The merge of fuzzy set theory [16] stimulates its development on pattern recognition and classification. The capacity for fuzzy logic to divide the complex class boundaries has generated a lot of achievements in neuro-fuzzy pattern recognition systems [723]. The fuzzy min-max neural network (FMNN) which is proposed in [24] puts a solid foundation for further research in this field. The FMNN utilizes hyperbox fuzzy sets to represent a region of the n-dimensional pattern space; input samples which fall in a hyperbox have full memberships. An n-dimensional hyperbox can be defined by stating its min and max vertices. This algorithm is to find suitable hyperboxes for each input patterns with a three-step process: expansion, overlap, and contraction. But the contraction of hyperboxes of different classes may lead to classification error which is demonstrated in [25], and its performance highly depends on the initialization of the sequence of the training data and the expansion coefficient which controls the size of hyperbox.

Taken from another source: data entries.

/-! ## Save (R278, R387-R391) -/

/-- The task of a tile has ended or a checkpoint has stopped it, on its anchor (R278, R389); nothing of a fail-stopped tile leaves it
(R381). -/
def taskStopped (s : State) (t : Nat) : Bool :=
  let a := (team s t).headD t
  ((s.tile a).sch.task.isNone || stopped s a) && !(s.tile t).failStop
/-- A tile whose task has ended or stopped, and of which nothing is under way but for its stream ports (R389). -/
def saveQuiet (s : State) (t : Nat) : Bool :=
  let x := s.tile t
  taskStopped s t && (chainedOf s t false).isEmpty && x.eng.copies.isEmpty && x.eng.dreqs.isEmpty && x.pu.q.isEmpty && x.net.isEmpty &&
    x.pend.all (fun p => match p.what with
      | .claim _ _ _ _ => true
      | .lds _ _ => true
      | .again _ _ => true
      | _ => false) && !(s.sec.quotes.any (·.tile == t))
/-- A tile whose save can be written: its ports have halted too (R389). -/
def saveReady (s : State) (t : Nat) : Bool := saveQuiet s t && (s.tile t).eng.ports.all (·.2.st != 1)
/-- The tiles of a configuration by save block · 8 + member. -/
def savedTiles (s : State) (c : Cfg) : List (Nat × Tile) := c.members.map fun e => (8 * e.1 + e.2.1, s.tile e.2.2)
/-- Write what a member of a configuration saves: the header before block 0 (R388); a gang's followers have no block of their
own. The answer is the base and the offset of the store that faults, or none with whether one waits. -/
def writeSave (s : State) (c : Cfg) (blk k t : Nat) : State × Option (Option (Nat × Nat)) :=
  let write (base n : Nat) (m : Memory) (s : State) : State × Option (Option (Nat × Nat)) :=
    let (s, r) := writePieces s t c.ctx base m 0 n
    (s, r.map fun o => o.map fun off => (base, off))
  if k != 0 then (s, none)
  else match if blk = 0 then write (saveBase s c.ctx) 1 (headerCells s c) s else (s, none) with
    | (s, none) => write (blockBase s c.ctx blk) 512 (blockCells (s.tile t) (latchedInto (savedTiles s c) c.slots blk)) s
    | r => r
/-- TADDR of the DUE that reading every register of some files meets, the patch's accumulators among them (R15, R381). -/
def Tile.regsBad (x : Tile) (p : RegKind → Bool) : Option Word :=
  match x.regs.parity.find? fun e => p e.1 with
  | some e => some (regDue e.1 e.2)
  | none => (x.pu.st.pa0.bad ++ x.pu.st.pa1.bad.map (4096 + ·)).head?.map (regDue .pa)
/-- Read the whole store of a tile and the registers of some files, to save or to move them: single-bit errors are corrected, and what is
uncorrectable fail-stops the tile (R15, R381): the error is its TADDR. -/
def readTile (s : State) (t : Nat) (p : RegKind → Bool) : Except Word State :=
  match (s.tile t).regsBad p, homeRead s (.tile t 0) Config.storeBytes with
  | some a, _ => .error a
  | none, .ok (_, s) => .ok s
  | none, .error u => .error (BitVec.ofNat 64 (8 * u))
/-- The stream ports that run on a quiet tile halt as by SPHALT, each after its element in progress, and go on at restore (R389). -/
def haltPorts (s : State) (t : Nat) : State :=
  if saveQuiet s t then s.modTile t fun x => { x with eng := { x.eng with ports := x.eng.ports.map fun p =>
    (p.1, if p.2.st = 1 && p.2.acc.isNone then { p.2 with st := 2, resume := true } else p.2) } }
  else s
/-- Try to save one member of a configuration that is being saved, whose members have all stopped. -/
def saveMember (s : State) (sq : Nat) (e : Nat × Nat × Nat) : State :=
  let (blk, k, t) := e
  match s.cfg sq with
  | none => s
  | some c =>
    let key := 8 * blk + k
    if c.saveDone.contains key || c.saveBad.contains key then s
    else match readTile s t (· != .c) with
    | .error a => failStopTile s t a
    | .ok s =>
      match writeSave s c blk k t with
      | (s, none) => s.modCfg sq fun c => { c with saveDone := c.saveDone ++ [key] }
      | (s, some none) => s
      | (s, some (some (base, off))) =>
        let s := tileEvent s t 0x0C 0x11 (BitVec.ofNat 64 (base + off)) (BitVec.ofNat 64 off)
        s.modCfg sq fun c => { c with saveBad := c.saveBad ++ [key] }
/-- Go on with the save of a configuration: its members' blocks are written once all of them have stopped, so that no token is in two of
them or in none (R389, R409); once every block is written its tiles are free (R390), and a victim of
pre-emption returns to the head of its stream behind the newcomer (R278). -/
def settleSave (s : State) (sq : Nat) : State :=
  match s.cfg sq with
  | none => s
  | some c =>
    if c.st != .saving then s
    else
      let ms := c.members
      let s := ms.foldl (fun a e => haltPorts a e.2.2) s
      let s := if ms.all fun e => saveReady s e.2.2 then ms.foldl (fun a e => saveMember a sq e) s else s
      let c := (s.cfg sq).getD c
      if ms.all fun e => c.saveDone.contains (8 * e.1 + e.2.1) then
        let back := c.resume
        let saver := c.saver
        let c := { c with st := .waiting, saveDone := [], saveBad := [], saver := none }
        let sv : Saved := ⟨c, savedTiles s c⟩
        let s := moveRegions s c.ctx (ms.map fun e => (e.2.2, parkedTile sq (8 * e.1 + e.2.1)))
        let s := c.tiles.foldl unloadTile s
        let s := { s with taken := s.taken.filter fun t => !c.tiles.contains t }
        let s := s.modCtx c.ctx fun k => { k with saved := k.saved ++ [sv] }
        let s := match saver with
          | some u => starterReply s u 0
          | none => s
        if back then
          let s := s.modCfg sq fun _ => c.unplaced
          s.modPart c.owner fun p => { p with order := p.order.take 1 ++ [sq] ++ p.order.drop 1 }
        else { s with cfgs := s.cfgs.filter (·.sq != sq) }
      else s

/-- The remaining estimate of a task (R278). -/
def remaining (x : Tile) (k : Task) : Nat := k.est - (x.sch.cycles - k.startCyc)
/-- Treat the running task of a victim's tile (R278): drain, kill, or checkpoint; a gang's task is its anchor's. DEDUCED: notes/assumptions/34.md. -/
def treatVictim (s : State) (t : Nat) : State :=
  let x := s.tile t
  match if (team s t).headD t = t && !committing s t then x.sch.task else none with
  | none => s
  | some k =>
    let cyc := ((s.partOf t).map fun p => p.drainmax.toNat % 2 ^ 32).getD 0
    if remaining x k ≤ cyc then
      s.modTile t fun x => { x with sch := { x.sch with task := some { k with drainAt := some (x.sch.cycles + 2 * cyc) } } }
    else if !k.immediate && k.policy != 1 then requeue s t
    else s
/-- Pre-empt a running configuration: without a save area it is killed (R387), at the instruction boundaries of its tasks (R398). DEDUCED:
notes/assumptions/34.md. -/
def preempt (s : State) (sq : Nat) : State :=
  match s.cfg sq with
  | none => s
  | some c =>
    if !nbit (s.ctx c.ctx).savebase.toNat 0 then (if killWaits s c.tiles then s else killCfg s sq stKilled)
    else
      let s := s.modCfg sq fun c => { c with st := .saving, resume := true, saveDone := [], saveBad := [], saver := none }
      c.members.foldl (fun a e => treatVictim a e.2.2) s

/-- The bytes of a save block as the context's tables map them (R391), n pieces of 4 KiB from piece k on; one that cannot be read stays as
`m` has it, as it was saved. DESIGN CHOICE: notes/assumptions/8.md. -/
def readBlock (c base : Nat) : Nat → Nat → Memory → State → Memory × State
  | _, 0, m, s => (m, s)
  | k, n + 1, m, s => match readVa s c (base + 4096 * k) 4096 with
    | some (h, _, s) =>
      let (st, a) := s.homeStore h
      readBlock c base (k + 1) n (copyCells st.bytes m a (4096 * k) 4096) s
    | none => readBlock c base (k + 1) n m s
/-- A saved LDS of global memory is to issue again, once its task goes on (R222, R389); one of a tile store waits there. -/
def Pend.withdraw (p : Pend) : Pend :=
  match p.what with
  | .lds a take => if a.parts.all (fun q => match q.home with | .tile _ _ => true | _ => false) then p else { p with what := .again a take }
  | _ => p
/-- A saved tile as its block gives it, with the tokens latched on the circuits into it (R391, R409): of what a block has no room for the tile
keeps its own; a gang's follower has no block. -/
def restoredTile (s : State) (sv : Saved) (blk k : Nat) (x : Tile) : Tile × List Beside × State :=
  if k != 0 then ({ x with store := { x.store with bad1 := [], bad2 := [] } }, [], s)
  else
    let latched := latchedInto sv.tiles sv.cfg.slots blk
    let (m, s) := readBlock sv.cfg.ctx (blockBase s sv.cfg.ctx blk) 0 512 (blockCells x latched) s
    (unblock m x, getLatched m ++ latched.drop (besideMax - x.waiting.length), s)
/-- A restored tile on its new place: placed anew for the rebalancer (R273), a stopped actor runs again. -/
def Tile.restored (x : Tile) (k t : Nat) : Tile :=
  { x with
    inq := x.inq.map fun (q : Nat × InQ) => (q.1, { q.2 with hot := false, hotPrev := false })
    gang := x.gang.map fun g => { g with anchor := t - k }
    pend := x.pend.map Pend.withdraw
    sch := { x.sch with
      halted := none
      actor := x.sch.actor.map fun a =>
        { a with stopped := false, moveTo := none, fresh := true, movedNow := false, movedPrev := false } } }
/-- Restored tokens in the latches of a tile's circuits. -/
def Tile.relatch (x : Tile) (key : Nat) (l : List Beside) : Tile :=
  { x with outq := x.outq.map fun (o : Nat × OutQ) =>
    (o.1, { o.2 with latch := (l.filter fun b => b.src == some (key, o.1)).map (·.tok) }) }
/-- Load one run of a saved configuration into a placement, each tile from its block (R391): its ports resume when it starts. The digests
follow the words that an edit of the save area changed, and the words that the stores replace (R194). DESIGN CHOICE:
notes/assumptions/8.md. -/
def loadSaved (s : State) (sv : Saved) (run : Nat) (place : Tbl Nat) : State :=
  let c := sv.cfg
  let ms := (placeTiles c.image place).map fun e => (run * c.slots + e.1, e.2.1, e.2.2)
  let was (e : Nat × Nat × Nat) : Nat := ((c.members.find? fun m => m.1 == e.1 && m.2.1 == e.2.1).map (·.2.2)).getD e.2.2
  let (tiles, latched, s) := ms.foldl (fun (acc : List (Nat × Nat × Nat × Tile × Tile) × List Beside × State) e =>
    match sv.tiles.find? fun k => k.1 == 8 * e.1 + e.2.1 with
    | none => acc
    | some (_, x) =>
      let (y, l, s) := restoredTile acc.2.2 sv e.1 e.2.1 x
      (acc.1 ++ [(e.1, e.2.1, e.2.2, x, y)], acc.2.1 ++ l, s)) ([], [], s)
  let s := tiles.foldl (fun s e =>
    let (blk, k, t, x, y) := e
    let key := 8 * blk + k
    let s := digestStore s (parkedTile c.sq key) x.store y.store
    let s := digestStore s t (s.tile t).store y.store
    s.modTile t fun d => ((y.moveTo d (was (blk, k, t)) t).restored k t).relatch key latched) s
  relink (moveRegions s c.ctx (ms.map fun e => (parkedTile c.sq (8 * e.1 + e.2.1), e.2.2))) c.image place

/-! ## The placement order (R268, R269, R271, R276) -/

/-- Fields of a list of tiles. -/
def fieldsOf (ts : List Nat) : List Nat := (ts.map fieldOf).eraseDups
/-- A configuration with the placement of run k and its reserve tiles. -/
def Cfg.placed (c : Cfg) (k : Nat) (place : Tbl Nat) (res : List Nat) : Cfg :=
  let c := if c.redundant && decide (c.runs.length ≤ k) then { c with runs := c.runs ++ [({ place := [], pages := [] } : RedRun)] } else c
  { (c.setPlace k place) with reserves := c.reserves ++ res }
/-- The run that is placed next: the first that has no place, else a new one. -/
def Cfg.nextRun (c : Cfg) : Nat :=
  if c.redundant then ((findIx (fun r : RedRun => c.resume && r.place.isEmpty) c.runs).map (·.1)).getD c.runs.length else 0
/-- A run of a redundant configuration is still to be placed: A or B (R394), or one that comes back. -/
def Cfg.moreRuns (c : Cfg) : Bool := c.redundant && (decide (c.runs.length < 2) || (c.resume && c.runs.any (·.place.isEmpty)))
/-- Place the next run of a configuration by R270, a redundant one's with every field that its other runs use excluded (R394, R395). -/
def placeNext (s : State) (p : Partition) (c : Cfg) (free : Nat → Bool) : Option (Tbl Nat × List Nat) :=
  let used := fieldsOf c.tiles
  placeImage s p c.image fun t => free t && !used.contains (fieldOf t)
/-- Put the placement of a run into effect: tiles taken, frames loaded or the saved state reloaded (R268, R391). -/
def takePlace (s : State) (c : Cfg) (place : Tbl Nat) (res : List Nat) : State :=
  let k := c.nextRun
  let s : State := { s with taken := s.taken ++ (placeTiles c.image place).map (fun e => e.2.2) ++ res }
  let s := s.modCfg c.sq fun c => { c.placed k place res with placedAt := s.now, placeNo := s.placeNext }
  let s := repin { s with placeNext := s.placeNext + 1 } c.ctx
  match if c.resume then (s.ctx c.ctx).saved.find? (·.cfg.sq == c.sq) else none with
  | some sv => loadSaved s sv k place
  | none => loadAll s c.sq c.image place
/-- A configuration all of whose runs have their places is staged or placed, and leaves the order; what was saved of it is loaded. -/
def donePlacing (s : State) (c : Cfg) : State :=
  let s := s.modCfg c.sq fun c => { c with st := if c.stage then .staged else .placed }
  let s := s.modPart c.owner fun p => { p with order := p.order.filter (· != c.sq) }
  if c.resume then s.modCtx c.ctx fun k => { k with saved := k.saved.filter (·.cfg.sq != c.sq) } else s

The proposed GFMN [26] is also an online classifier based on hyperbox fuzzy set concept. Its improvement lies in proposing a new membership function which monotonically decreases with a growing distance from a cluster prototype, thus eliminating the likely confusion between cases of equally likely and unknown inputs [26]. But the contraction process problem remains. This situation is the same with the proposal of a modified fuzzy min-max neural network with a genetic-algorithm-based rule extractor for pattern classification even though it is creative to use genetic algorithm to minimize the numbers of features of input dataset [27]. In FMCN [25], a new learning algorithm called fuzzy min-max neural network classifier with compensatory neuron architecture (FMCN) architecture has been reported. This method introduces compensatory neurons to handle the confusion in overlap regions and disposal of the contraction process. However, the FMCN does not allow hyperboxes of different class to be overlapped which results in the increasing number of neurons in the middle layer of network, thus consuming much more time during training and testing. And the algorithm distinguishes the simple overlap and containment. In fact, even though FMCN performs better than FMNN and GFMN in most cases, its structural complexity increases and consumes more time during training and testing. Meanwhile, it omits a kind of overlap [28] which results in classification error. Another improved network based on data core is called data-core-based fuzzy min-max neural network (DCFMN). DCFMN [28] can adjust the membership function according to samples distribution in a hyperbox to get a higher classification accuracy, and its structural is simpler than FMCN. However, all these four networks cannot perform well with relatively insufficient training samples. A weighted fuzzy min-max neural network (WFMM) is proposed in [29]. The membership function of WFMM is designed to take the frequency of input patterns into consideration.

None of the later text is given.